Ce qui me ronge

Comme une série au format non conventionnel, les épisodes se suivent mais s’espacent dans le temps de façon irrégulière.

Parfois, j’ai envie de parler, parfois non, ou du moins pas avec vous. Avec personne en fait.


Comme la rouille qui ronge l’acier, la dépression me ronge avec plus ou moins d’insistance.
Discrète ces derniers temps, elle est en fait rester sagement tapis dans l’ombre aiguisant ses arguments pour trancher dans la chair, là où les cicatrices essaient de se refermer.

Je suis un diesel. Je mets du temps à faire les choses, je mets du temps à me rendre compte des choses.
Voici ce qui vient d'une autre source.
/-- SCORE-ADD and SCORE-SUB leave the lesser of s + n and 9999, the greater of s − n and 0, with the mark set exactly
when the limit cut the result, and one SCORE notice of the score as left; a selector that resolves to no seat in play
skips the action without a notice (R91 to R94). -/
def Obligations.ScoreActionsAddAndSubtractWithinRange : Prop :=
  ∀ (s : State) (ev : Event) (home : Option (Fin 16)) (sel : SeatSelector) (n : Fin 10000) (cond : Fin 16),
    (∀ seat, resolveSeat s sel ev home = some seat → ∃ up down : Score,
      performAction s ev home ⟨.scoreAdd sel n, cond⟩ = .done ((s.withEngine { s.engine with
        scores := s.engine.scores.set seat up }).notify (.score seat up)) ∧
      performAction s ev home ⟨.scoreSub sel n, cond⟩ = .done ((s.withEngine { s.engine with
        scores := s.engine.scores.set seat down }).notify (.score seat down)) ∧
      up.value = min ((s.engine.scores[seat]).value + n.val) 9999 ∧
      (up.saturated = true ↔ 9999 < (s.engine.scores[seat]).value + n.val) ∧
      down.value = (s.engine.scores[seat]).value - n.val ∧
      (down.saturated = true ↔ (s.engine.scores[seat]).value < n.val)) ∧
    (resolveSeat s sel ev home = none → performAction s ev home ⟨.scoreAdd sel n, cond⟩ = .done s ∧
      performAction s ev home ⟨.scoreSub sel n, cond⟩ = .done s) ∧
    (∀ seat, sel = .seat seat → (resolveSeat s sel ev home = some seat ↔ seat.val < s.engine.seatCount) ∧
      (resolveSeat s sel ev home = none ↔ s.engine.seatCount ≤ seat.val)) ∧
    (sel = .turn → resolveSeat s sel ev home = some s.engine.turn) ∧
    (∀ seat, sel = .pieceOwner → (resolveSeat s sel ev home = some seat ↔
      (∃ p, ev.piece = some p ∧ p.seat = .player seat) ∧ seat.val < s.engine.seatCount)) ∧
    ∀ seat, sel = .questOwner → (resolveSeat s sel ev home = some seat ↔
      (∃ q, home = some q ∧ (s.quest q).definition.owner = some seat) ∧ seat.val < s.engine.seatCount)

/-- TURN-NEXT moves to the next seat modulo the seat count, TURN-SET clamps to the last seat in play; STAGE-ADVANCE
moves up by one and completes a quest at its final stage, STAGE-SET clamps to the final stage; QUEST-START starts a
LOADED quest whose prerequisite is met, at stage 0 with initial counters, flags 0 and its start timer, if any, running and
its listed expiry gone, skips an ACTIVE one and faults otherwise; SIGNAL places its notice with the home quest and the
code and changes nothing else; RULE-ENABLE and RULE-DISABLE move the named rule's state by R118's table, without a fault or
a notice (R66 to R68, R76, R97, R98, R118, R132). -/
def Obligations.TurnStageStartSignalAndRuleActions : Prop :=
  ∀ (s : State) (ev : Event) (home : Option (Fin 16)) (cond : Fin 16),
    (1 ≤ s.engine.seatCount → s.engine.seatCount ≤ 6 → ∀ seat : Fin 6, ∃ m n : Fin 6,
      performAction s ev home ⟨.turnNext, cond⟩ = .done ((s.withEngine { s.engine with turn := m }).notify (.turn m)) ∧
      m.val = (s.engine.turn.val + 1) % s.engine.seatCount ∧
      performAction s ev home ⟨.turnSet seat, cond⟩ =
        .done ((s.withEngine { s.engine with turn := n }).notify (.turn n)) ∧
      n.val = min seat.val (s.engine.seatCount - 1)) ∧
    (∀ q st : Fin 16,
      (∀ next : Fin 16, (s.quest q).stage < (s.quest q).definition.finalStage →
        next.val = (s.quest q).stage.val + 1 → performAction s ev (some q) ⟨.stageAdvance, cond⟩ =
          .done ((s.withQuest q { s.quest q with stage := next }).notify (.stage q next))) ∧
      ((s.quest q).definition.finalStage ≤ (s.quest q).stage →
        performAction s ev (some q) ⟨.stageAdvance, cond⟩ = performAction s ev (some q) ⟨.questComplete, cond⟩) ∧
      performAction s ev (some q) ⟨.stageSet st, cond⟩ =
        .done ((s.withQuest q { s.quest q with stage := min st (s.quest q).definition.finalStage }).notify
          (.stage q (min st (s.quest q).definition.finalStage)))) ∧
    (∀ k : Fin 16,
      ((s.quest k).state = .idle → performAction s ev home ⟨.questStart k, cond⟩ = .fault .questUndefined) ∧
      ((s.quest k).state = .active → performAction s ev home ⟨.questStart k, cond⟩ = .done s) ∧
      ((s.quest k).state = .complete ∨ (s.quest k).state = .failed →
        performAction s ev home ⟨.questStart k, cond⟩ = .fault .notStartable) ∧
      (∀ p, (s.quest k).state = .loaded → (s.quest k).definition.prerequisite = some p →
        (s.quest p).state ≠ .complete → performAction s ev home ⟨.questStart k, cond⟩ = .fault .prereqUnmet) ∧
      ((s.quest k).state = .loaded → (∀ p, (s.quest k).definition.prerequisite = some p →
          (s.quest p).state = .complete) →
        ∃ started : State,
          started = s.withQuest k {
            definition := (s.quest k).definition, state := .active, stage := 0,
            counters := (s.quest k).definition.counters.map (·.initial),
            flags := ⟨false, false, false, false, false⟩, endReason := .none } ∧
          ((s.quest k).definition.startTimer = none →
            performAction s ev home ⟨.questStart k, cond⟩ = .done (started.notify (.questStarted k))) ∧
          ∀ ticks, (s.quest k).definition.startTimer = some ticks →
            performAction s ev home ⟨.questStart k, cond⟩ = .done (((started.withTimer k ⟨true, ticks⟩).withEngine
              { started.engine with expiry := s.engine.expiry.filter (· != k) }).notify (.questStarted k)))) ∧
    (∀ code : Byte, performAction s ev home ⟨.signal code, cond⟩ =
      .done (s.withNotices { s.notices with quests := s.notices.quests ++ [.signal home code] })) ∧
    ∀ i : Fin 256,
      performAction s ev home ⟨.ruleEnable i, cond⟩ =
        .done (s.withRule i (if s.rule i = .disabled ∨ s.rule i = .spent then .enabled else s.rule i)) ∧
      performAction s ev home ⟨.ruleDisable i, cond⟩ =
        .done (s.withRule i (if s.rule i = .enabled ∨ s.rule i = .spent then .disabled else s.rule i))

/-- An effect action's entries: at the tail of the queue of the tile's arm when the position is PRESENT and its arm
ENUMERATING or RUNNING, else dropped; for a zone or ALL, one entry at each arm that is ENUMERATING or RUNNING; SOURCE
of an event that is no tile event places nothing; the performance is the same whatever the condition (R51 to R54). -/
def Obligations.EffectActionsReachTheirArms : Prop :=
  ∀ (s : State) (e : Effect) (ev : Event) (home : Option (Fin 16)) (cond : Fin 16),
    (∀ (i : ArmId) (p : Fin 32) (target : EffectTarget),
      (target = .tile (tileIndex i p) ∨ ∃ r, target = .source ∧ ev = .tile r ∧ r.arm = i ∧ r.position = p) →
      ((s.presence i p).state = .present → (s.arm i).phase = .enumerating ∨ (s.arm i).phase = .running →
        performAction s ev home ⟨.effect e target, cond⟩ = .done (s.withArm i { s.arm i with
          effects := (s.arm i).effects ++ [⟨.tile p, e⟩] })) ∧
      ((s.presence i p).state ≠ .present ∨ (s.arm i).phase = .off ∨ (s.arm i).phase = .faulted →
        performAction s ev home ⟨.effect e target, cond⟩ = .done s)) ∧
    ((∀ r, ev ≠ .tile r) → performAction s ev home ⟨.effect e .source, cond⟩ = .done s) ∧
    ∀ (addr : EffectAddr) (target : EffectTarget),
      ((∃ z, addr = .zone z ∧ target = .zone z) ∨ (addr = .all ∧ target = .all)) →
      ∃ t, performAction s ev home ⟨.effect e target, cond⟩ = .done t ∧ t = (s.withArm .a t.armA).withArm .b t.armB ∧
        ∀ i, t.arm i = { s.arm i with
          effects := (s.arm i).effects ++
            (if (s.arm i).phase = .enumerating ∨ (s.arm i).phase = .running then [⟨addr, e⟩] else []) }

/-! ### The arm pairs -/

/-- Where the rotation is brought to, behind a frame that was no poll (settle) and at any other moment (bring), which are
the same unless an ASSIGN or an effect frame goes first. A rotation reaches the first position from its own on that the arm
visits in that state, passing over the others, and a visit begins there with no event taken; while a frame goes first, the
next position is visited but none is passed over. When a wait between rotations is over, the next rotation starts at
position 0 with a new record; one with nothing to visit ends at once, its counter advances, and the next one waits. A
rotation past position 31 that does not fault the arm ends: its counter advances, from 15 to 0, and the next rotation
starts, at once or when its wait is over. An enumeration past position 31 makes the arm RUNNING with counter 1 and starts
its first rotation, even when no position was found PRESENT (R12, R27, R28, R34, R38, R42; logs 6 and 7). A wait ends with
no other effect before the rotation is over, and with none at all on an arm that is not RUNNING (log 2). -/
def Obligations.RotationReachesTheNextPosition : Prop :=
  ∀ (s : State) (i : ArmId), s.rstnLow = false → s.pairFree i →
    (∀ p, (s.arm i).active = true → (s.arm i).pass = .reaching → (s.arm i).position ≤ p → s.visited i p →
      (∀ q, (s.arm i).position ≤ q → q < p → ¬ s.visited i q) →
      ∃ t : State, t = s.withArm i { s.arm i with
          presence := s.visitBegun i p, position := p, pass := .visiting false } ∧
        s.settle i = t ∧ (¬ s.frameGoesFirst i ∨ p = (s.arm i).position → s.bring i = t) ∧
        (s.frameGoesFirst i → p ≠ (s.arm i).position → s.bring i = s)) ∧
    (s.rotationStands i → s.bring i = s) ∧
    (∀ polled, (s.arm i).pass = .visiting polled → s.settle i = s) ∧
    (¬ s.frameGoesFirst i → s.bring i = s.settle i) ∧
    ((s.arm i).effects = [] → (∀ q, (s.presence i q).assign = false) → exec (.effectFrameSend i) s = .next (s.bring i)) ∧
    ((s.arm i).phase = .running → (s.arm i).pass = .between →
      (s.waitsToStart i → s.settle i = s) ∧
      (¬ s.waitsToStart i → s.rotationBegun (s.settle i) i (s.arm i).counter False ∧
        s.rotationBegun (s.bring i) i (s.arm i).counter (s.frameGoesFirst i)) ∧
      ((s.arm i).doze = true → (s.arm i).startMark ≠ none →
        ∃ t, exec (.dozeWaitEnd i) s = .next t ∧ s.rotationBegun t i (s.arm i).counter (s.frameGoesFirst i)) ∧
      ((s.arm i).doze = false → (s.arm i).startMark ≠ none →
        ∃ t, exec (.emptyRotationWaitEnd i) s = .next t ∧
          s.rotationBegun t i (s.arm i).counter (s.frameGoesFirst i))) ∧
    ((s.arm i).phase = .running → s.nothingLeft i →
      ¬ ((s.arm i).record.presentAtStart = true ∧ (s.arm i).record.completed = true ∧
        (s.arm i).record.answered = false) →
      ∀ (next : Fin 16) (waiting : State), next.val = ((s.arm i).counter.val + 1) % 16 →
        waiting = s.withArm i { s.arm i with counter := next, pass := .between } →
        (s.waitsToStart i → s.settle i = waiting ∧
          (¬ s.frameGoesFirst i ∨ (s.arm i).pass = .ended → s.bring i = waiting)) ∧
        (¬ s.waitsToStart i → s.rotationBegun (s.settle i) i next False ∧
          (¬ s.frameGoesFirst i ∨ (s.arm i).pass = .ended →
            s.rotationBegun (s.bring i) i next (s.frameGoesFirst i)))) ∧
    ((s.arm i).phase = .enumerating → s.nothingLeft i → s.rotationBegun (s.settle i) i 1 False ∧
      (¬ s.frameGoesFirst i ∨ (s.arm i).pass = .ended → s.rotationBegun (s.bring i) i 1 (s.frameGoesFirst i))) ∧
    ((s.arm i).phase = .running → ∀ dozed emptied : State,
      dozed = s.withArm i { s.arm i with startMark := (s.arm i).startMark.map fun m => ⟨true, m.emptyOver⟩ } →
      emptied = s.withArm i { s.arm i with startMark := (s.arm i).startMark.map fun m => ⟨m.dozeOver, true⟩ } →
      ((s.arm i).pass = .between →
        exec (.dozeWaitEnd i) s = .next (dozed.bring i) ∧ exec (.emptyRotationWaitEnd i) s = .next (emptied.bring i)) ∧
      ((s.arm i).pass ≠ .between →
        exec (.dozeWaitEnd i) s = .next dozed ∧ exec (.emptyRotationWaitEnd i) s = .next emptied)) ∧
    ((s.arm i).phase ≠ .running →
      exec (.dozeWaitEnd i) s = .next s ∧ exec (.emptyRotationWaitEnd i) s = .next s)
Et puis un jour, ça déraille, ça casse.

La goutte d’eau a mit du temps à déborder. Je me suis presque noyée.
Ce sentiment de se dire : « aller, juste un geste et la douleur disparaît… pour toujours ».
Ne plus vouloir ressentir cette douleur infinie au fond de soi. Ne plus vouloir ressentir ce glacial environnement des abysses. Plus tôt mourir que d’y retourner !

Voilà ce qui m’arrive.


Je me raccroche aux branches tant que j’en ai encore la force. C’est une bataille de chaque instant.
Un petit truc prend des proportions dantesques qui génèrent une réaction hors de contrôle. De la panique à l’état pur. La raison fout le camp à vitesse grand V.
Dans mon cas, le corps aussi fait ses valises. Le cerveau débranche tout. Il est en mode reptilien.

Ma parole est affectée. Les phrases se bousculent dans ma tête, je hurle même intérieurement, mais les sons ne sortent pas. Parler demande beaucoup d’énergie et mon cerveau fait : « non pas assez de carburant pour ça ».

Ma mémoire aussi me joue des tours. Trouver des mots parfois très simples est compliqué. Je me suis par exemple vue être incapable de prononcer le mot « table » parce que je ne l’avais plus. Mon cerveau ne me donne plus accès à ma bibliothèque personnelle parce qu’à nouveau cela demande trop de carburant.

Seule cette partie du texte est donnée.